__WHAT TO PRODUCE__. Among the records that follow, find the line with "def State.phaseOk (s" and the line with "m.actions.length) ∧ s.session.isSome = true". Set down those lines and all lines between them exactly, without adding anything.

__EXERCISE INPUTS__.
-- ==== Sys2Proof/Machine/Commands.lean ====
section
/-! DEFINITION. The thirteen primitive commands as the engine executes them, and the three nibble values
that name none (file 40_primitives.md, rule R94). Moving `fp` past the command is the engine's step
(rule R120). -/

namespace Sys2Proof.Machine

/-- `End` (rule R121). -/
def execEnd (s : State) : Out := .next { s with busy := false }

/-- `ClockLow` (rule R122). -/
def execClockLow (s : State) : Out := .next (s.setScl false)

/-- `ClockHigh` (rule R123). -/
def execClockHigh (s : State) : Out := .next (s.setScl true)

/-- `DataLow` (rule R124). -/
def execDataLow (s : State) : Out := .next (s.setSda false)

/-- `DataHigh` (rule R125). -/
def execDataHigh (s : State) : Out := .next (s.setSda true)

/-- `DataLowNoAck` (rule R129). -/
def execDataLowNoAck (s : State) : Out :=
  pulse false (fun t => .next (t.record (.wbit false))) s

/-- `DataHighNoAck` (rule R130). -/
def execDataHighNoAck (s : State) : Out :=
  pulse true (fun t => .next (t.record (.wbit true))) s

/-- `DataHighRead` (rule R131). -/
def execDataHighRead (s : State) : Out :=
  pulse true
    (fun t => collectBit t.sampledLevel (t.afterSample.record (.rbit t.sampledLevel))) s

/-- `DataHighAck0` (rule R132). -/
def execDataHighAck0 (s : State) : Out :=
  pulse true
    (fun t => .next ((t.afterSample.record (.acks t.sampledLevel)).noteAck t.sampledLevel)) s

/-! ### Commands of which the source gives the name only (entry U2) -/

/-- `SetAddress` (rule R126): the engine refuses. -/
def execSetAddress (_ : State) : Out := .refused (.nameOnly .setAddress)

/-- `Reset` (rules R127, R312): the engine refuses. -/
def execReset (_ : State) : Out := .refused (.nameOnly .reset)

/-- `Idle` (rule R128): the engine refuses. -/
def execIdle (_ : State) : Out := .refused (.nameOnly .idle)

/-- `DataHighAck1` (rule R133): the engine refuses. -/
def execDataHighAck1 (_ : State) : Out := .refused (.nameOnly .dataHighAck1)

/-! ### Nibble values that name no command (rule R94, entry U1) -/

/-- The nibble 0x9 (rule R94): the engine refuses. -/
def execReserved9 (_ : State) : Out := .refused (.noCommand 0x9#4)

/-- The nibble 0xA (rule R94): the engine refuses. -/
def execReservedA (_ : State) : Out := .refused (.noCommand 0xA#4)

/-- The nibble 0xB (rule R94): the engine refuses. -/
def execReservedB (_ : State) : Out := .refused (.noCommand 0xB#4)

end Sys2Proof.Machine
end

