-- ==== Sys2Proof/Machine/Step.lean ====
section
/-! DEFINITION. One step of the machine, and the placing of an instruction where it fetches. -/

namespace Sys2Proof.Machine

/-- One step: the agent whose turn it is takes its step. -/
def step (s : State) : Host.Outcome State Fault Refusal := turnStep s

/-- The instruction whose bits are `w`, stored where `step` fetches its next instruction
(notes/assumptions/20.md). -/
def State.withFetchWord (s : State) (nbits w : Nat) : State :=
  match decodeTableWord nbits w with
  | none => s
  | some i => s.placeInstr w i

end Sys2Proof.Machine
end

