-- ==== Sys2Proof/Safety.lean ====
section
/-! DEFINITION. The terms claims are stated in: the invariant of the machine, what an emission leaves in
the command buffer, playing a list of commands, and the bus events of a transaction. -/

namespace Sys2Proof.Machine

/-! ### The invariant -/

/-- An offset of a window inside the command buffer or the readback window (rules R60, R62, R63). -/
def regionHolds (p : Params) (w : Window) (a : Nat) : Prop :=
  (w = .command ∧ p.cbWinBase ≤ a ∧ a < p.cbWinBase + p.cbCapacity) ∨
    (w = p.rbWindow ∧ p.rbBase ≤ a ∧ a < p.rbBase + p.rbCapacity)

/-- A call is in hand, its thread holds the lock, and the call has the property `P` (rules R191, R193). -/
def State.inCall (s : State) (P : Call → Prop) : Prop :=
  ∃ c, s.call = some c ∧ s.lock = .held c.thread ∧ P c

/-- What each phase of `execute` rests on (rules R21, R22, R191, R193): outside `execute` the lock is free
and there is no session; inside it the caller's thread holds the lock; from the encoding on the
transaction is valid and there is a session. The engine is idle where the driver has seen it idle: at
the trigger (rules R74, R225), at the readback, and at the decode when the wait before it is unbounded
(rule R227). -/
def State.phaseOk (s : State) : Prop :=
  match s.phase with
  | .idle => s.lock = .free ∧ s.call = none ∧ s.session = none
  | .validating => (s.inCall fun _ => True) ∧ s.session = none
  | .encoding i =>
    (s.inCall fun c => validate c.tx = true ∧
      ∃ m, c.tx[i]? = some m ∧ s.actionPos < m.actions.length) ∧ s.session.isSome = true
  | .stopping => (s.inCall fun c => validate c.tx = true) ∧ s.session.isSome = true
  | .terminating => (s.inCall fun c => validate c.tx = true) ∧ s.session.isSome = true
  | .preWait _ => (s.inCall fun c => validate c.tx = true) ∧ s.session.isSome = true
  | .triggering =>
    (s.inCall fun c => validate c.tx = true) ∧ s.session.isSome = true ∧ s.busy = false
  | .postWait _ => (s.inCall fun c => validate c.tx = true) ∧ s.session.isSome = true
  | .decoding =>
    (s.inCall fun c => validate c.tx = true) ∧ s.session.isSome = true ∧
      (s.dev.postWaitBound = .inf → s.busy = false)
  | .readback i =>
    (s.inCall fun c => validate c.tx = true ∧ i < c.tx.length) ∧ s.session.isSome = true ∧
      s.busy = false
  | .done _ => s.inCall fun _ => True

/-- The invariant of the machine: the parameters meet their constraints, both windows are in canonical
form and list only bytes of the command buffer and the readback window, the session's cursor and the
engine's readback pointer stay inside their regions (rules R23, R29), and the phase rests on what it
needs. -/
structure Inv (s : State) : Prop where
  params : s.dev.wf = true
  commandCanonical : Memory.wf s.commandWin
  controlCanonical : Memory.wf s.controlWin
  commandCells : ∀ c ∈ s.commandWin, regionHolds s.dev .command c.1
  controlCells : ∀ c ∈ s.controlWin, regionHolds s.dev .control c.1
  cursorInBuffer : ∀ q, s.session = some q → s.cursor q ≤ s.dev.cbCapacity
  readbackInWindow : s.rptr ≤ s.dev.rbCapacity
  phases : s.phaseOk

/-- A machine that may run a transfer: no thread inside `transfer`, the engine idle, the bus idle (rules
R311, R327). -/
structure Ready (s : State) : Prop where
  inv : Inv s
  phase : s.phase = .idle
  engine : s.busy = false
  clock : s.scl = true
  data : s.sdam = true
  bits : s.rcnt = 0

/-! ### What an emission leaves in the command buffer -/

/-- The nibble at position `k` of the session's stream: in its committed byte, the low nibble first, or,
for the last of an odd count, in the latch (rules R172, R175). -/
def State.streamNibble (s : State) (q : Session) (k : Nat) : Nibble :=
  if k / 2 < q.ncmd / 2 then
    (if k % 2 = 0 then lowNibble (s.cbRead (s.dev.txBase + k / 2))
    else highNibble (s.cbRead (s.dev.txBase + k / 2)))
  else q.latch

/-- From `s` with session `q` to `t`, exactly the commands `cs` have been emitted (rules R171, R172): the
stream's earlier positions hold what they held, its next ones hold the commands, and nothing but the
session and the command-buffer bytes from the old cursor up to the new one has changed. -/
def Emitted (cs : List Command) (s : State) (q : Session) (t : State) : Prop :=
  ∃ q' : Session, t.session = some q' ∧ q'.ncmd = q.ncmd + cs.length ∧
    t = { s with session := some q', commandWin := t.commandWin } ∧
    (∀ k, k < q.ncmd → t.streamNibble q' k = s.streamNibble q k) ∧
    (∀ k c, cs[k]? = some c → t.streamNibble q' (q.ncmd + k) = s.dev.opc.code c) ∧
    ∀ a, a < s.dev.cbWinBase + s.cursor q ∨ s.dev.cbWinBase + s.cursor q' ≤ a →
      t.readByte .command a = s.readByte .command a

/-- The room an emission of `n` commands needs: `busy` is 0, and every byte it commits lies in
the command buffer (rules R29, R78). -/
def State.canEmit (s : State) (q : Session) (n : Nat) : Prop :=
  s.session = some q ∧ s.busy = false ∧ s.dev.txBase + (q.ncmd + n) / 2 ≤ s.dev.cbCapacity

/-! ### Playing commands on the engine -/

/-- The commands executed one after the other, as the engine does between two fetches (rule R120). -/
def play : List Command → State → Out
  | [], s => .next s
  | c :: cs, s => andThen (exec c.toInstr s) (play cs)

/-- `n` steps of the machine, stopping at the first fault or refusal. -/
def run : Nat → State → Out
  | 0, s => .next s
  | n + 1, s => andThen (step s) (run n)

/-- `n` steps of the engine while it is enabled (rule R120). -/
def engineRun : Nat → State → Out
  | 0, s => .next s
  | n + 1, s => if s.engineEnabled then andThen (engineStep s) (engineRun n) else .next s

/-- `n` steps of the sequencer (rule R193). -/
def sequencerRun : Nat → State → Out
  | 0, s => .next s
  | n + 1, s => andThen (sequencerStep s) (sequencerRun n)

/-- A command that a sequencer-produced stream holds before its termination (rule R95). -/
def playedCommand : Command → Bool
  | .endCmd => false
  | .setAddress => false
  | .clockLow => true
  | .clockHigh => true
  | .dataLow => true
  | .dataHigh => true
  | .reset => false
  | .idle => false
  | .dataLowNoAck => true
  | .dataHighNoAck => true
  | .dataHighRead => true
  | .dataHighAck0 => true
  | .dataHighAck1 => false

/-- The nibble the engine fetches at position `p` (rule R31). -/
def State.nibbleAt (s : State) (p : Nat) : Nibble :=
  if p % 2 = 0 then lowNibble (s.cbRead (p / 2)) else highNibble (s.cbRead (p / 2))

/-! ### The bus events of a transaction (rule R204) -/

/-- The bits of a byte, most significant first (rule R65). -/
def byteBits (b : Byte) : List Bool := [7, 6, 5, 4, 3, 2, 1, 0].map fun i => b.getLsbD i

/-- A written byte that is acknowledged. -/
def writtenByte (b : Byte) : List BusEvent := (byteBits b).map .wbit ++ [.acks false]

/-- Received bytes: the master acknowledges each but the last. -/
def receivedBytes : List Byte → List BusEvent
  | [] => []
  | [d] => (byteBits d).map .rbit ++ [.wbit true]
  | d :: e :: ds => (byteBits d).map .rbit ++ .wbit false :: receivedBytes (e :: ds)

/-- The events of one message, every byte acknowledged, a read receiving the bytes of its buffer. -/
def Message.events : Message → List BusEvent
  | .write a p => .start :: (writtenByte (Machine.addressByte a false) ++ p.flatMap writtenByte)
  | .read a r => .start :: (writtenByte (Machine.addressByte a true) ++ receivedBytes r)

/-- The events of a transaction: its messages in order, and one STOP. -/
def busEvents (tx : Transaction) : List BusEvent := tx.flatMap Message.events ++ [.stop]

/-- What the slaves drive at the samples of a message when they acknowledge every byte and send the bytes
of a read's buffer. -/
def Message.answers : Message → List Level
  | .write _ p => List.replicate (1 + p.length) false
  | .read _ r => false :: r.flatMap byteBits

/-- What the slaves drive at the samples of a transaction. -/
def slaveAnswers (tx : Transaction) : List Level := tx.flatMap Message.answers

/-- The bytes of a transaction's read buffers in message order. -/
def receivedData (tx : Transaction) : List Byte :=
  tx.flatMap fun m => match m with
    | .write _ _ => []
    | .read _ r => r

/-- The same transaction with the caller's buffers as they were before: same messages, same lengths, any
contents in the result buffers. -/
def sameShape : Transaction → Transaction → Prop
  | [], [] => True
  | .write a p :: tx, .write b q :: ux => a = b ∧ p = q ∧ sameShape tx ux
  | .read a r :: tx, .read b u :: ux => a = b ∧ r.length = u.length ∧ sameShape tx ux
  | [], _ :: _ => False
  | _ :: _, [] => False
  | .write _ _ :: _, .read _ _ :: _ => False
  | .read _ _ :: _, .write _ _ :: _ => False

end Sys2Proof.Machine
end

__SOLUTION__.
def State.phaseOk (s : State) : Prop :=
  match s.phase with
  | .idle => s.lock = .free ∧ s.call = none ∧ s.session = none
  | .validating => (s.inCall fun _ => True) ∧ s.session = none
  | .encoding i =>
    (s.inCall fun c => validate c.tx = true ∧
      ∃ m, c.tx[i]? = some m ∧ s.actionPos < m.actions.length) ∧ s.session.isSome = true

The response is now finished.